Remix album by My Life with the Thrill Kill Kult
- Released: 2007
- Genre: Industrial
- Label: SleazeBox Records
- Producer: Buzz McCoy

My Life with the Thrill Kill Kult remix album chronology
| My Life Remixed: A Remix Tribute to My Life with the Thrill Kill Kult (2005) | Blood + Dope + Sin + Gold (2007) | Sinister Whisperz - Volume One: The "Wax Trax" Years (1987–1991) (2010) |

= Blood + Dope + Sin + Gold =

Blood + Dope + Sin + Gold is a 2007 remix album by industrial music group My Life with the Thrill Kill Kult.

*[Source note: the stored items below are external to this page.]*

-- ==== Sys2Proof/Machine/Dispatch.lean ====
section
/-! DEFINITION. The meaning of every request: one arm per constructor of `Instr`. -/

namespace Sys2Proof.Machine

/-- The effect of a request issued by `s.agent`. -/
def exec (i : Instr) (s : State) : Host.Outcome State Fault Refusal :=
  match i with
  | .priorityR irq => Sys2Proof.Machine.execPriorityR irq s
  | .priorityW irq value => Sys2Proof.Machine.execPriorityW irq value s
  | .pendingR w => Sys2Proof.Machine.execPendingR w s
  | .pendingW w value => Sys2Proof.Machine.execPendingW w value s
  | .thresholdR ctx => Sys2Proof.Machine.execThresholdR ctx s
  | .thresholdW ctx value => Sys2Proof.Machine.execThresholdW ctx value s
  | .claimR ctx => Sys2Proof.Machine.execClaimR ctx s
  | .claimW ctx value => Sys2Proof.Machine.execClaimW ctx value s
  | .noregR ctx word => Sys2Proof.Machine.execNoregR ctx word s
  | .noregW ctx word value => Sys2Proof.Machine.execNoregW ctx word value s
  | .enableR ctx w => Sys2Proof.Machine.execEnableR ctx w s
  | .enableW ctx w value => Sys2Proof.Machine.execEnableW ctx w value s
  | .unservicedR w4 off => Sys2Proof.Machine.execUnservicedR w4 off s
  | .unservicedW w4 off value => Sys2Proof.Machine.execUnservicedW w4 off value s
  | .getPrio irq => Sys2Proof.Machine.execGetPrio irq s
  | .setPrio irq p => Sys2Proof.Machine.execSetPrio irq p s
  | .getPending irq => Sys2Proof.Machine.execGetPending irq s
  | .setPending irq => Sys2Proof.Machine.execSetPending irq s
  | .clearPending irq => Sys2Proof.Machine.execClearPending irq s
  | .getPendingWord w => Sys2Proof.Machine.execGetPendingWord w s
  | .setPendingWord w v => Sys2Proof.Machine.execSetPendingWord w v s
  | .getEnableBit ctx irq => Sys2Proof.Machine.execGetEnableBit ctx irq s
  | .setEnableBit ctx irq e => Sys2Proof.Machine.execSetEnableBit ctx irq e s
  | .getEnableWord ctx w => Sys2Proof.Machine.execGetEnableWord ctx w s
  | .setEnableWord ctx w v => Sys2Proof.Machine.execSetEnableWord ctx w v s
  | .getThreshold ctx => Sys2Proof.Machine.execGetThreshold ctx s
  | .setThreshold ctx t => Sys2Proof.Machine.execSetThreshold ctx t s
  | .getClaim ctx => Sys2Proof.Machine.execGetClaim ctx s
  | .setClaim ctx v => Sys2Proof.Machine.execSetClaim ctx v s
  | .claimIrq ctx => Sys2Proof.Machine.execClaimIrq ctx s
  | .completeIrq ctx irqArgument => Sys2Proof.Machine.execCompleteIrq ctx irqArgument s
  | .addressRange => Sys2Proof.Machine.execAddressRange s
  | .mmioRead addr width => Sys2Proof.Machine.execMmioRead addr width s
  | .mmioWrite addr width value => Sys2Proof.Machine.execMmioWrite addr width value s

end Sys2Proof.Machine
end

It features remixes from The Filthiest Show in Town, Gay, Black and Married, and The Reincarnation of Luna.

==Track listing==

| No. | Title | Length |
|---|---|---|
| 1. | "TV Sista" (Hong Kong Long Mix) |  |
| 2. | "Born of Fire" (Cherry Pie Mix) |  |
| 3. | "Freaky Fever" (Hollywood Hustler Mix) |  |
| 4. | "Girl Without a Planet" (Slut of Saturn Mix) |  |
| 5. | "Magic Boy Magic Girl" (Dirty Sanchez Mix) |  |
| 6. | "Out 4 the Kill" (Beware of God Mix) |  |
| 7. | "Hour of Zero" (Human Inferno Mix) |  |
| 8. | "High Class Taboo" (Booze & Broadz Mix) |  |
| 9. | "Jet Set Sex" (Cockpit Mix) |  |
| 10. | "Flesh Playhouse" (Sinsexual Mix) |  |
| 11. | "TV Sista" (Sorella Diavolo Mix) |  |
| 12. | "Drug Chain 4 Jesus" (Speed Demon Mix) |  |

==Personnel==
- Buzz McCoy – producer, remixer (tracks 1–4, 6–10, 12)
- Track 5 remixed by Dirty Sanchez
- Track 11 remixed by Justin Bennett

==Release==
The physical CD was only available at the merchandise booth on the 2007 tour, but the tracks were later made available as digital downloads from SleazeBox Records.

==Reception==
The website industrialreviews.ru gave the release a rating of 3 out of 5 stars, writing, "The group of goofy buddies known as My Life With The Thrill Kill Kult clearly has a penchant for remixing. They're not exactly open to other people's work (perhaps their most famous achievement to date is the remix of KMFDM's "[[Naïve / The Days of Swine & Roses
|Naive]]" [sic]), but they're constantly reworking their own legacy. Moreover, the band almost always does all the reworking themselves, most often through their leader, Buzz McCoy. And the strangest thing is, these remixed albums sound much better than their original counterparts, even though the latter are based on the former, at least to my ears. Apparently, the additional arrangements and enhanced dance accents, while maintaining that distinctive strip club atmosphere, make the tracks even more appealing to skeptics like me. Overall, surprisingly good."